Do You Like, Even Like Sex?
Perhaps more annoying than the concern that men might only be chasing my tail because of their “easy prey” belief, is the one that says I’m altogether uninterested in sex. Really, guys? I have nothing against asexual people at all, but I thought this poorly-based assumption taken to the electric chair long ago. Apparently not.
According to the national survey of women with disabilities, (whose researchers, by the way, seem a little too surprised by the fact that many women with disabilities have “overcome this stereotype assault.” Hmph.), women with physical disabilities sometimes, “adopted the societal view that they are no longer eligible for dating, that they have become asexual and should no longer expect anyone to be attracted to them.”
Oh dear. When described in this way, asexuality sounds like the depressing end to the tragedy that is being disabled. It describes women giving up on themselves, on sexual pleasure, and on seeing themselves as sexual beings.
In case you haven’t noticed, I have a bone to pick with this part of the research. Not only have I never considered myself “asexual due to despair,” but my brief stint with what these researchers would categorize as a trigger for asexuality completely backfired. The incident went something like this:
I was about 14 or 15. My dad was helping me get dressed and ready for school, a part of my daily routine, while I was still half-asleep (also part of my daily routine) I remember looking at my stomach, which was protruding because I was sitting, and saying, “Ugh. How will a guy ever like me?” I was mostly mumbling to myself and expected the usual, “Don’t be silly,” response from my dad, if any response at all, when he said:
“Things are going to be different for you.”
I woke up in that moment.
“What do you mean?” I asked, unsure I wanted his answer.
“Some boys might not see you like that because you’re disabled. It might make things more difficult for you,” he answered, in his usual frank way.
That tid-bit of truth given to me as a teen is the closest I’ve come to asexuality. It was discouraging, but I knew enough to realize it was real. And rather than becoming asexual, it made me more boy-crazy than ever (that’s a story for a whole other entry).
Unfortunately, the concept of asexuality is not discreetly defined within the study, but in its context throughout the study, it seems to refer to a lack-luster toward sex. I can’t help but wonder how asexual people would feel about this interpretation. From what I understand, asexuality is a sexual orientation, not a switch to flick on and off according to individual circumstance. It is not a symptom of a greater problem, or even a conscious choice, but a way of being. A lifestyle.

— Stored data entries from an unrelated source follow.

/-- The expected number of VCO cycles per comparison with reference `r`, as an exact fraction, from the frequency word without a ramp in progress, which is removed from the
compared phase (R46). -/
def Dev.cmpCycles (d : Dev) (n r : Nat) : Nat × Nat :=
  let f := (d.steadyWord n).vco d.fOsc
  let g := d.refNom r
  (f.1 * cmpDivisor g * g.2, f.2 * g.1)

/-- The phase error of a comparison, in 2^-16 ns: what is measured against the cycles expected up to it, without the known excursions of ramps and spread (R46). -/
def Dev.dpllError (d : Dev) (n : Nat) (measured : Int) : Int := measured - d.excursion n

/-- Whether a bandwidth in mHz exceeds a tenth of the comparison rate (R47). -/
def Dev.bwAbove (d : Dev) (r bw : Nat) : Bool :=
  let f := d.refNom r
  decide (f.1 * 1000 < bw * 10 * cmpDivisor f * f.2)

/-- STEER_LIMIT in units of STEER, 2^-48, up to 195,312 × 0.01 ppm (R48); a larger setting is taken as that (DESIGN CHOICE, log 162). -/
def Dev.steerMax (d : Dev) (n : Nat) : Nat := min 195312 (d.get (F.MSn_DPLL_LIMITS.STEER_LIMIT n)) * 2 ^ 48 / 100000000

/-- A value held within a symmetric limit. -/
def clampTo (m : Nat) (v : Int) : Int := max (-(m : Int)) (min m v)

/-- AVG_TIME in device time (R50). -/
def Dev.avgTime (d : Dev) (n : Nat) : Nat := d.get (F.MSn_HOLD_CFG.AVG_TIME n) * 1000 * msec

/-- The entries of a steering log, newest first, up to the one in force at `since`. -/
def steersFrom (since : Nat) (l : List (Nat × Int)) : List (Nat × Int) :=
  match l with
  | [] => []
  | x :: r => if x.1 ≤ since then [x] else x :: steersFrom since r

/-- STEER written, within its limit, and noted with its instant (R27, R48, R50). -/
def Dev.setSteer (d : Dev) (n : Nat) (v : Int) : Dev :=
  let c := clampTo (d.steerMax n) v
  let d := d.vcoMark n
  let m := d.msOf n
  (d.setMs n { m with steers := steersFrom (d.now - 65535 * 1000 * msec) ((d.now, c) :: m.steers) }).set64 (R.MSn_STEER_LO n) (wrapN 40 c)

/-- The sum of STEER times its duration from `since` to `till`; before the oldest entry STEER was 0 (R11, R27). -/
def steerSum (since : Nat) (till : Nat) (l : List (Nat × Int)) : Int :=
  match l with
  | [] => 0
  | x :: r => if x.1 ≤ since then x.2 * (till - since : Nat) else x.2 * (till - x.1 : Nat) + steerSum since (min till x.1) r

/-- The mean STEER over the last AVG_TIME seconds (R50); over no time it is the present one. -/
def Dev.steerMean (d : Dev) (n : Nat) : Int :=
  let since := d.now - d.avgTime n
  if d.now = since then d.steer n else roundDiv (steerSum since d.now (d.msOf n).steers) (d.now - since)

/-- A steering word that the loop computes from analogue phase: a free value within the limit (DESIGN CHOICE, log 2). -/
def Dev.steerFree (d : Dev) (n : Nat) : Dev :=
  (d.setSteer n (signedN 40 (d.freeVal 40))).fresh

/-- The temperature of the holdover model in 1/16 °C: the die sensor next to OSCIN, or the board temperature (R49, R336). -/
def Dev.holdTemp (d : Dev) (n : Nat) : Int :=
  if d.bit (F.MSn_HOLD_TEMP.EXT_EN n) && !(d.msOf n).extOld then signedN 16 (d.get (F.MSn_HOLD_EXT_TEMP.EXT_TEMP n))
  else signedN 16 (d.get (F.TEMPn.TEMP 4))

/-- The prediction y(T, t) in 2^-48 (R49, R50), over the common denominator 2^24 days; the quadratic term is held at the nearest edge of the
learned span beyond 2.0 °C outside it. -/
def Dev.predict (d : Dev) (n : Nat) : Int :=
  let m := d.msOf n
  let t := d.holdTemp n
  let ref := signedN 16 (d.get (F.MSn_HOLD_TEMP.T_REF n))
  let tq := if t < m.tempLo - 32 then m.tempLo else if m.tempHi + 32 < t then m.tempHi else t
  let a0 := signedN 48 (d.get64 (R.MSn_HOLD_A0_LO n))
  let a1 := signedN 48 (d.get64 (R.MSn_HOLD_A1_LO n))
  let a2 := signedN 48 (d.get64 (R.MSn_HOLD_A2_LO n))
  let dd := signedN 48 (d.get64 (R.MSn_HOLD_D_LO n))
  let day : Nat := 86400 * 1000 * msec
  let age : Int := (d.now - m.learnAt : Nat)
  roundDiv ((a0 * 2 ^ 20 + a1 * (t - ref) * 2 ^ 8 + a2 * (tq - ref) * (tq - ref)) * day + dd * age * 2 ^ 8) (2 ^ 20 * day)

/-- Whether the temperature lies more than 2.0 °C outside the span learned (R50). -/
def Dev.extrapolates (d : Dev) (n : Nat) : Bool :=
  let m := d.msOf n
  let t := d.holdTemp n
  decide (t < m.tempLo - 32) || decide (m.tempHi + 32 < t)

/-- A correction is set, held at the limit where it needs more: that sets STEER_LIMITED, and is an event and a fault (R48). `again` tells that it is
reported even where STEER is held there already. -/
def Dev.steerTo (d : Dev) (n : Nat) (v : Int) (again : Bool) : Dev :=
  let beyond : Bool := decide (d.steerMax n < v.natAbs)
  let was := d.bit (F.MSn_DPLL_STATUS.STEER_LIMITED n)
  let d1 := (d.setSteer n v).set (F.MSn_DPLL_STATUS.STEER_LIMITED n) (b2n beyond)
  let d2 := if beyond ∧ (again ∨ !was) then (d1.raise (F.MSn_EVENT.STEER_LIMIT n)).sendFault (msSource n) 0x02 .c (d.band n) else d1
  d2.msLive n

/-- STEER in holdover with a model: what cancels the prediction, limited by R48 (R50). -/
def Dev.holdSteer (d : Dev) (n : Nat) : Dev :=
  if d.bit (F.MSn_DPLL_STATUS.MODEL_VALID n) then
    (d.steerTo n (-(d.predict n)) false).set (F.MSn_DPLL_STATUS.EXTRAP n) (b2n ((d.msOf n).extOld || d.extrapolates n))
  else d

/-- State of a DPLL, coded as MSn_DPLL_STATUS.STATE (R47). -/
def Dev.dpllState (d : Dev) (n : Nat) : Nat := d.get (F.MSn_DPLL_STATUS.STATE n)

/-- The minutes of LOCKED since the model was cleared or restored (R49), in ms. -/
def Dev.learnedMs (d : Dev) (n : Nat) : Nat :=
  let m := d.msOf n
  m.lockedMs + (match m.lockedAt with | some t => (d.now - t) / msec | none => 0)

/-- Learning stops: the time LOCKED is added up (R49, R50). -/
def Dev.learnStop (d : Dev) (n : Nat) : Dev :=
  d.setMs n { d.msOf n with lockedMs := d.learnedMs n, lockedAt := none }

/-- The HOLDOVER record (Table 13-2). -/
def Dev.holdEvent (d : Dev) (n enter : Nat) : Dev :=
  d.eventLimited 0x032 [(1, n), (1, enter), (1, d.get (F.MSn_DPLL_STATUS.MODEL_VALID n))]

/-- A change of the current reference: event bit and record (R45; 0xFF for none). (DEDUCED, log 85) -/
def Dev.refChange (d : Dev) (n : Nat) (new : Option Nat) : Dev :=
  let old := d.curRef n
  if old = new then d
  else
    let d1 := (d.raise (F.MSn_DPLL_EVENT.REF_SWITCH n)).eventLimited 0x031
      [(1, n), (1, old.getD 0xFF), (1, new.getD 0xFF), (1, d.get (F.MSn_DPLL_CTRL.PBO n))]
    match new with
    | some r => (d1.set (F.MSn_DPLL_STATUS.CUR_REF n) r).set (F.MSn_DPLL_STATUS.CUR_REF_VALID n) 1
    | none => d1.set (F.MSn_DPLL_STATUS.CUR_REF_VALID n) 0

/-- Exit from holdover (R51). -/
def Dev.holdExit (d : Dev) (n : Nat) : Dev :=
  if d.dpllState n = 3 then (d.raise (F.MSn_DPLL_EVENT.HOLDOVER_EXIT n)).holdEvent n 0 else d

/-- A DPLL enters holdover, or stays in it (R50, R51): without a model it holds the mean of its past steering, limited by R48 like every correction. -/
def Dev.dpllHold (d : Dev) (n : Nat) : Dev :=
  if d.dpllState n = 3 then d.holdSteer n
  else
    let d1 := ((d.learnStop n).refChange n none).set (F.MSn_DPLL_STATUS.STATE n) 3
    let d2 := (d1.raise (F.MSn_DPLL_EVENT.HOLDOVER_ENTER n)).holdEvent n 1
    if d2.bit (F.MSn_DPLL_STATUS.MODEL_VALID n) then d2.holdSteer n else d2.steerTo n (d2.steerMean n) false

/-- The limit of STEER has been lowered: a word that lies beyond it now is held at it (R48). -/
def Dev.steerRelimit (d : Dev) (n : Nat) : Dev :=
  if d.dpllState n ≠ 0 ∧ d.steerMax n < (d.steer n).natAbs then d.steerTo n (d.steer n) false else d

/-- A DPLL takes a reference: ACQUIRING at the fast bandwidth (R47); a switch while it tracks leaves its state, since it is hitless (R45). EXTRAP stays as the holdover left
it (DESIGN CHOICE, log 192). -/
def Dev.dpllTake (d : Dev) (n r : Nat) : Dev :=
  let d1 := d.holdExit n
  let d2 := d1.refChange n (some r)
  let bw := max (d.get (F.MSn_DPLL_BW.BW n)) (d.get (F.MSn_DPLL_FAST_BW.BW n))
  let d3 := d2.set (F.MSn_DPLL_STATUS.BW_CLAMPED n) (b2n (d.bwAbove r bw))
  if d.dpllState n = 0 ∨ d.dpllState n = 3 then
    ((d3.set (F.MSn_DPLL_STATUS.STATE n) 1).setMs n { d3.msOf n with dpllAt := d.now, narrowed := false }).steerFree n
  else d3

Whether or not it is asexuality that the research is actually reporting, its findings admit that loss of sexual interest is both a choice and a societal stereotype that is internalized by disabled women. This is the thinking that, “No one will find me attractive, therefore I am not attractive, and never will be.” It is upsetting to me that a different societal approach is not taken, something more along the lines of, “Sexual until proven uninterested.” because clearly this stereotype not only perpetuates ignorance among able-bodies, but is harmful to disabled women'self-image as well.
Having to wonder about the motives of men buying them drinks or personal body image issues is something every woman will find themselves worrying about at some point. But with the added layers of what I call the convenience motive, as well as the badgering of undesirability stereotypes, the sexual satisfaction of disabled women becomes extra complicated. And only by breaking these assumptions, can we work towards sexual satisfaction for everybody.